Exercise input →
+ + + + + + +

-- ==== Sys2Proof/Laws/Table.lean ====
section
/-! SUPPORT. The ACC table: slots after an update, and what `alloc` and `lookup` name (spec/44_reassembly.md R322, R323). -/

namespace Sys2Proof.Machine

@[simp] theorem length_freeSlot (slots : List Slot) (j : Nat) : (freeSlot slots j).length = slots.length := by
  simp [freeSlot]

/-- Slot i after slot j is written (R326). -/
theorem getD_putSlot (slots : List Slot) (j i : Nat) (x : Slot) (h : j ≤ slots.length) :
    (putSlot slots j x).getD i Slot.free = if i = j then x else slots.getD i Slot.free := by
  unfold putSlot
  by_cases hj : j < slots.length
  · rw [if_pos hj]
    by_cases hi : i = j
    · subst hi; simp [hj]
    · simp [hi, List.getD, Ne.symm hi]
  · have hj' : j = slots.length := by omega
    rw [if_neg hj]
    by_cases hi : i = j
    · subst hi; simp [hj', List.getD]
    · rw [if_neg hi]
      simp only [List.getD, List.getElem?_append]
      by_cases hlt : i < slots.length
      · simp [hlt]
      · have : i - slots.length ≠ 0 := by omega
        simp [hlt, this]

/-- Slot i after slot j is freed (R337). -/
theorem getD_freeSlot (slots : List Slot) (j i : Nat) :
    (freeSlot slots j).getD i Slot.free =
      if i = j ∧ i < slots.length then (slots.getD i Slot.free).erase else slots.getD i Slot.free := by
  unfold freeSlot
  by_cases hi : i < slots.length
  · by_cases hij : i = j
    · subst hij; simp [List.getD, hi]
    · simp [List.getD, hij, Ne.symm hij]
  · simp [List.getD, hi]

/-- What `lookup` answers is a valid slot of that key in the table. -/
theorem lookup_some {slots : List Slot} {k : PeerKey} {j : Nat} (h : lookup slots k = some j) :
    ∃ hj : j < slots.length, slots[j].valid = true ∧ slots[j].key = k := by
  unfold lookup at h
  rw [List.findIdx?_eq_some_iff_getElem] at h
  obtain ⟨hj, hp, -⟩ := h
  exact ⟨hj, by simpa using hp⟩

/-- When `lookup` answers none, no valid slot has that key. -/
theorem lookup_none {slots : List Slot} {k : PeerKey} (h : lookup slots k = none) :
    ∀ sl ∈ slots, sl.valid = true → sl.key ≠ k := by
  unfold lookup at h
  rw [List.findIdx?_eq_none_iff] at h
  intro sl hsl hv hk
  simpa [hv, hk] using h sl hsl

/-- What `alloc` answers: a free slot of the table, or the number just past an unbounded one. -/
theorem alloc_some {limit : Limit} {slots : List Slot} {j : Nat} (h : alloc limit slots = some j) :
    (∃ hj : j < slots.length, slots[j].valid = false) ∨ (limit = .unbounded ∧ j = slots.length) := by
  unfold alloc at h
  split at h
  · next j' hf =>
    rw [List.findIdx?_eq_some_iff_getElem] at hf
    obtain ⟨hj, hp, -⟩ := hf
    cases h
    exact .inl ⟨hj, by simpa using hp⟩
  · split at h
    · exact absurd h (by simp)
    · cases h; exact .inr ⟨rfl, rfl⟩

/-- A slot that `alloc` answers is at most one past the table. -/
theorem alloc_le {limit : Limit} {slots : List Slot} {j : Nat} (h : alloc limit slots = some j) :
    j ≤ slots.length := by
  rcases alloc_some h with ⟨hj, -⟩ | ⟨-, hj⟩ <;> omega

end Sys2Proof.Machine
end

+ + + + + + +

Task goal → Take the word "using" and find each line of the material that contains it. Copy those lines.

Result of the exercise →
  exact ⟨hj, by simpa using hp⟩
  simpa [hv, hk] using h sl hsl
    exact .inl ⟨hj, by simpa using hp⟩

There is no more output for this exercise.